- Opening Delimiter -
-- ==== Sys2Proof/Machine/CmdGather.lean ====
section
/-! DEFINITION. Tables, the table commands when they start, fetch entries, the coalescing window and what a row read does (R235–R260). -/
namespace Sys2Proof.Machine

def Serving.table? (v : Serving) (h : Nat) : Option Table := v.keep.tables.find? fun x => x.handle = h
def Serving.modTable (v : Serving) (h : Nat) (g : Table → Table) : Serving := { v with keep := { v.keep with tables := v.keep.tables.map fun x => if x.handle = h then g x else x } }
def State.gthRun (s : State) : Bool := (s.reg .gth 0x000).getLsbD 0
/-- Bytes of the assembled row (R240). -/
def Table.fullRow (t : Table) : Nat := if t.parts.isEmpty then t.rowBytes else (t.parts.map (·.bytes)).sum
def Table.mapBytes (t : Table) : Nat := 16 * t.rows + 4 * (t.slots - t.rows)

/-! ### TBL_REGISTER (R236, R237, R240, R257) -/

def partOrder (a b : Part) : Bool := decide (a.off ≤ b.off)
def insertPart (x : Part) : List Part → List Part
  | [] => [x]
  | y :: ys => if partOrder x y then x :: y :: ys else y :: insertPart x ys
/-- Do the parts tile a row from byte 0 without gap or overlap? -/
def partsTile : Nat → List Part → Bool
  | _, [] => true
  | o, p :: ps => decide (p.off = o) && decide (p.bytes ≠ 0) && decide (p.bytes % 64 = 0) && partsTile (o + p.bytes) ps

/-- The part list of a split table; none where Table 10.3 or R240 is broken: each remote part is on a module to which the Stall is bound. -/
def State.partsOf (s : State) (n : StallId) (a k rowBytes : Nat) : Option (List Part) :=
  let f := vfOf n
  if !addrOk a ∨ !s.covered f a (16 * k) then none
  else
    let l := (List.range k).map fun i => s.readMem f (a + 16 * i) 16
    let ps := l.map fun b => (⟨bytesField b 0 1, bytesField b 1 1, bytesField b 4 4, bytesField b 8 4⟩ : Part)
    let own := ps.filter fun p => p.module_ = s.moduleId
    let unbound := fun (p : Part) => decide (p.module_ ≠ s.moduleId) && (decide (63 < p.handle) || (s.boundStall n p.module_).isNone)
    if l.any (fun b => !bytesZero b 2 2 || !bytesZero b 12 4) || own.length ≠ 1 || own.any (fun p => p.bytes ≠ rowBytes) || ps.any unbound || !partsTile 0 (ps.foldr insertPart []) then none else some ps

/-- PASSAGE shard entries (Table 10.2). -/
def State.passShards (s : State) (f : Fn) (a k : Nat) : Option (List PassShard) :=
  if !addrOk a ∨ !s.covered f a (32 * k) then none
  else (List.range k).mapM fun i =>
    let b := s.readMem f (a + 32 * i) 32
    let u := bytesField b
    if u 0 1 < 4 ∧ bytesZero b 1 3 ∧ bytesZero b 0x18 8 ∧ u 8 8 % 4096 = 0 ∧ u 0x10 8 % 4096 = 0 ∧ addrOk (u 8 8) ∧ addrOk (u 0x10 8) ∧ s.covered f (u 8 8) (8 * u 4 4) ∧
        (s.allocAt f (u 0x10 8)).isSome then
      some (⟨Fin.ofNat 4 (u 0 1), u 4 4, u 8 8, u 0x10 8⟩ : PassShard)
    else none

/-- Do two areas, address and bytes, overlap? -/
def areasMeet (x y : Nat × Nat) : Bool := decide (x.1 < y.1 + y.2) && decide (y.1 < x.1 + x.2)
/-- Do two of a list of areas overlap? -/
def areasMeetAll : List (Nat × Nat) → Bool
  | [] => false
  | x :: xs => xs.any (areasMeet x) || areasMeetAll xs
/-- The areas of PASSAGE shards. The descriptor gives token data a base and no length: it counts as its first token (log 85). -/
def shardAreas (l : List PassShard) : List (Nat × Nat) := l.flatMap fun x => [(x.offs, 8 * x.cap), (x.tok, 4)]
- Closing Delimiter -
- Opening Delimiter -
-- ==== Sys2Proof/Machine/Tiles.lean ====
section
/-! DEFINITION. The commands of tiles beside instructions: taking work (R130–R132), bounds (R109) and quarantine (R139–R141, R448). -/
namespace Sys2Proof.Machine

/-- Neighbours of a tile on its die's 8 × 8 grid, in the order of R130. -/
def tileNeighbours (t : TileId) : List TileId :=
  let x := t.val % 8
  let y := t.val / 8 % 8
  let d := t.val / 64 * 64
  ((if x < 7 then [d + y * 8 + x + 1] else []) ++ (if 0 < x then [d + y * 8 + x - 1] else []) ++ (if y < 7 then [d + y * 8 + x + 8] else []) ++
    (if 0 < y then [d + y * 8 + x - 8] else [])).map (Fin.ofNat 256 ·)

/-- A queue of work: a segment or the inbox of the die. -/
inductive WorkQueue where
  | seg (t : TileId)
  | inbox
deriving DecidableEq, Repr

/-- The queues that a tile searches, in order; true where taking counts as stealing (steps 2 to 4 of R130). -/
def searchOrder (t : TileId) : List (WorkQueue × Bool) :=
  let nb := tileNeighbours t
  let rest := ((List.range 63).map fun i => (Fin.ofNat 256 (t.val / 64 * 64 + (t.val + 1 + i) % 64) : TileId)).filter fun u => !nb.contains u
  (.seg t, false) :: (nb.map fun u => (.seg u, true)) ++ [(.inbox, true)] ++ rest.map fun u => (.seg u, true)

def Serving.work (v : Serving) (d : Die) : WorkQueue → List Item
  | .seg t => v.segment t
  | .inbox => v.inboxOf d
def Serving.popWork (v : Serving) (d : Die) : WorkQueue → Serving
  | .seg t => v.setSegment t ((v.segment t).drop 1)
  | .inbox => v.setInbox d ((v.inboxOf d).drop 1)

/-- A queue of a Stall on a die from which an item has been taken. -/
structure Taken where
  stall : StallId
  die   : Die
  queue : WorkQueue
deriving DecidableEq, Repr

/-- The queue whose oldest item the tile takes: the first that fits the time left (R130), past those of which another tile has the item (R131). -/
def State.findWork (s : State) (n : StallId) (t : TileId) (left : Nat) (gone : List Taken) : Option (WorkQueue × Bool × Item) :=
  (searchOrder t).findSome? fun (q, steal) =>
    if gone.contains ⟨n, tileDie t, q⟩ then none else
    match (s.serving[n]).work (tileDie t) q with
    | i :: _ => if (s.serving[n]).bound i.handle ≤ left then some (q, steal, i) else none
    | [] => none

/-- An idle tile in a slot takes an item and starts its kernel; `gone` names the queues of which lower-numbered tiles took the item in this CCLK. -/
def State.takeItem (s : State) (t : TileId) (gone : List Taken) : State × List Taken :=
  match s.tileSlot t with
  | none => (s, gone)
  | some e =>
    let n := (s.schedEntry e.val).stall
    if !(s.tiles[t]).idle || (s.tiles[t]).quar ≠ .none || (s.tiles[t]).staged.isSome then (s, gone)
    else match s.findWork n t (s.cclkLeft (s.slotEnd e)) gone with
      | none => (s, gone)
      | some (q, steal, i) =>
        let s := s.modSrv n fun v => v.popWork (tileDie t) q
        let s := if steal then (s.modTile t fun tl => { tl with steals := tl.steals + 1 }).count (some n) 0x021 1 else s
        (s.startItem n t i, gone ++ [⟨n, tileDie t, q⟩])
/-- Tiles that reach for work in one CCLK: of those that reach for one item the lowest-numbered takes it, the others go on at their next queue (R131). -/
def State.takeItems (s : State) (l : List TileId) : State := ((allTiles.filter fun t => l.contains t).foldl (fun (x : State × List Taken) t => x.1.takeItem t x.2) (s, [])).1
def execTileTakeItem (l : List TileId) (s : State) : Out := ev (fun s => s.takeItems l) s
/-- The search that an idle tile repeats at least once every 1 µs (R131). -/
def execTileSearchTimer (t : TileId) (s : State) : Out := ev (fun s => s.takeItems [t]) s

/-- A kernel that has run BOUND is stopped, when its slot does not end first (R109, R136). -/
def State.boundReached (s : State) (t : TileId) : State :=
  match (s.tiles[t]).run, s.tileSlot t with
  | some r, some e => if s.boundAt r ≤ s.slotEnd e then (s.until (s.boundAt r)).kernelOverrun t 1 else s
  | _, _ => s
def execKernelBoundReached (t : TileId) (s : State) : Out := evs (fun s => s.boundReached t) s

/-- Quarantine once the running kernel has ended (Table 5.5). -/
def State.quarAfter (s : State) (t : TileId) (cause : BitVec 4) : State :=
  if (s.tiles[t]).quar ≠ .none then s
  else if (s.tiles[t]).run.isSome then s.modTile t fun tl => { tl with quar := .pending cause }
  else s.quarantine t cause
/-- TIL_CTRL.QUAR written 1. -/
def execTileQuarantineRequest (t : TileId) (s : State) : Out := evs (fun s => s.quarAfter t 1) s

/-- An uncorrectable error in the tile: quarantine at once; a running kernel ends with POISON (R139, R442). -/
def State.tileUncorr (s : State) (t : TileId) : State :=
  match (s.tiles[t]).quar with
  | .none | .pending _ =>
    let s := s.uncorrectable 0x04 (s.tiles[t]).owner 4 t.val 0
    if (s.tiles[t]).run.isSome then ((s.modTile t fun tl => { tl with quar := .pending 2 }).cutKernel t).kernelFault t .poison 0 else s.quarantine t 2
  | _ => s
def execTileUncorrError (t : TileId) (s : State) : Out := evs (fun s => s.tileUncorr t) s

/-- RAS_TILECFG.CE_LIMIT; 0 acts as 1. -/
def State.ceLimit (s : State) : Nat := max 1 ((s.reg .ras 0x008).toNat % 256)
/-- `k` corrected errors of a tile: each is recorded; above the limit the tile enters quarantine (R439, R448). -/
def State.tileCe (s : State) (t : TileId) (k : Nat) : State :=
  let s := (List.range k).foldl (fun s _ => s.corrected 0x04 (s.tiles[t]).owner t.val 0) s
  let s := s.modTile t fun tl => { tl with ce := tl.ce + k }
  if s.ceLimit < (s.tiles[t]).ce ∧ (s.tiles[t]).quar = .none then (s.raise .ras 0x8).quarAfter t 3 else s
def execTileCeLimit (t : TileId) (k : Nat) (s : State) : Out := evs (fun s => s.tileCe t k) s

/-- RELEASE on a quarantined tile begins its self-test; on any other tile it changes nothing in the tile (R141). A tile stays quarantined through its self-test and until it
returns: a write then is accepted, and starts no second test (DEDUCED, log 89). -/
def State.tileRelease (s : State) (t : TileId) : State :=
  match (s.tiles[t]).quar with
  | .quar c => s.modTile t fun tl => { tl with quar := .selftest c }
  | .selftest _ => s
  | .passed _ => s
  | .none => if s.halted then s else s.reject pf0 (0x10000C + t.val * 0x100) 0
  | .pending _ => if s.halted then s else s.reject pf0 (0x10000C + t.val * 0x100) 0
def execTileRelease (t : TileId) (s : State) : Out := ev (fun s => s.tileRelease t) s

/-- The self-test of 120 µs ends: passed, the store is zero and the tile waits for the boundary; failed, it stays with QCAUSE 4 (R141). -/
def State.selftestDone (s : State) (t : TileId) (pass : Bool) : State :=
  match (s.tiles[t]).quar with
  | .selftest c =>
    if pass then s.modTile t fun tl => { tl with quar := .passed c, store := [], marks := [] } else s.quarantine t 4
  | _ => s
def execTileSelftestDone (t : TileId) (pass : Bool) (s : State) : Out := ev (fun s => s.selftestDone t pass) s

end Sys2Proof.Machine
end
- Closing Delimiter -
- Opening Delimiter -
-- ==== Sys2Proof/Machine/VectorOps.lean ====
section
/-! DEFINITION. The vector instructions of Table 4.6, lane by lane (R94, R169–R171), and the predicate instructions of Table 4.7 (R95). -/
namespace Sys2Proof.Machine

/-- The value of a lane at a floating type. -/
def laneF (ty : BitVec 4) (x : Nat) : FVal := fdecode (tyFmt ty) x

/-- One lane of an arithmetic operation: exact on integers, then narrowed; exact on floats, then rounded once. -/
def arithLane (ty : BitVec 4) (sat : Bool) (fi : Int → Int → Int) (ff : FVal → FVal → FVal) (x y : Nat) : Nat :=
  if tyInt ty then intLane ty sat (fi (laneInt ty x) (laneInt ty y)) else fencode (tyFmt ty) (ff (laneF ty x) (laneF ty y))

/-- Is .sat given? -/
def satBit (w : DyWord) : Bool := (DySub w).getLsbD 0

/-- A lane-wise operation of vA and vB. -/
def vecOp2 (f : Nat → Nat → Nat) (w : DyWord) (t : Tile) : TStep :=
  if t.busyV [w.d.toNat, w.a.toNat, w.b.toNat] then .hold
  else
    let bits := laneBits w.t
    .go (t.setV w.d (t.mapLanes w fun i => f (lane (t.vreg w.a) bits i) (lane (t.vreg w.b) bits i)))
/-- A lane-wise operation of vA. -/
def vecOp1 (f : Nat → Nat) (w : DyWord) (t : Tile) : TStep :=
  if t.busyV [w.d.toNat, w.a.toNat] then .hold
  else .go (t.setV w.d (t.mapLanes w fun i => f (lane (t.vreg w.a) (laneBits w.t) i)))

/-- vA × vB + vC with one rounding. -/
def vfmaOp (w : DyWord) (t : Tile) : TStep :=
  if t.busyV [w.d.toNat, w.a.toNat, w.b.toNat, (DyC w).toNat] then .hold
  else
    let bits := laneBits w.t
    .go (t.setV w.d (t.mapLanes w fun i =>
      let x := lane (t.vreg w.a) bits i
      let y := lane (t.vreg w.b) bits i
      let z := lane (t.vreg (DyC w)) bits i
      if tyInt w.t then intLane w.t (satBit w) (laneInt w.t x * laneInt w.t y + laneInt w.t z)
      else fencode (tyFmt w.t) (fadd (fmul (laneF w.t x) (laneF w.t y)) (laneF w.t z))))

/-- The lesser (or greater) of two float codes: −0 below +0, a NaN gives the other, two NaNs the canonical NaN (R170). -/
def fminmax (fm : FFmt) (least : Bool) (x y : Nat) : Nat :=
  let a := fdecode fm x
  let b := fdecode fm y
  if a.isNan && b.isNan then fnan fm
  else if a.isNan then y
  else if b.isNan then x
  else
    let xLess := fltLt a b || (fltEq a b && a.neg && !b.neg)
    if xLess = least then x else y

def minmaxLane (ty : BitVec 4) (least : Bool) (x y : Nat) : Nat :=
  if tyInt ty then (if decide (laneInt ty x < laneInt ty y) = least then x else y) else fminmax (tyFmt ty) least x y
- Closing Delimiter -
◆ **What is required**
Scan the listing above for the line that has "let b := fdecode fm y", then copy exactly from that line through the line that has "if tyInt ty then (if".

◆ **Solution for this task**
  let b := fdecode fm y
  if a.isNan && b.isNan then fnan fm
  else if a.isNan then y
  else if b.isNan then x
  else
    let xLess := fltLt a b || (fltEq a b && a.neg && !b.neg)
    if xLess = least then x else y

def minmaxLane (ty : BitVec 4) (least : Bool) (x y : Nat) : Nat :=
  if tyInt ty then (if decide (laneInt ty x < laneInt ty y) = least then x else y) else fminmax (tyFmt ty) least x y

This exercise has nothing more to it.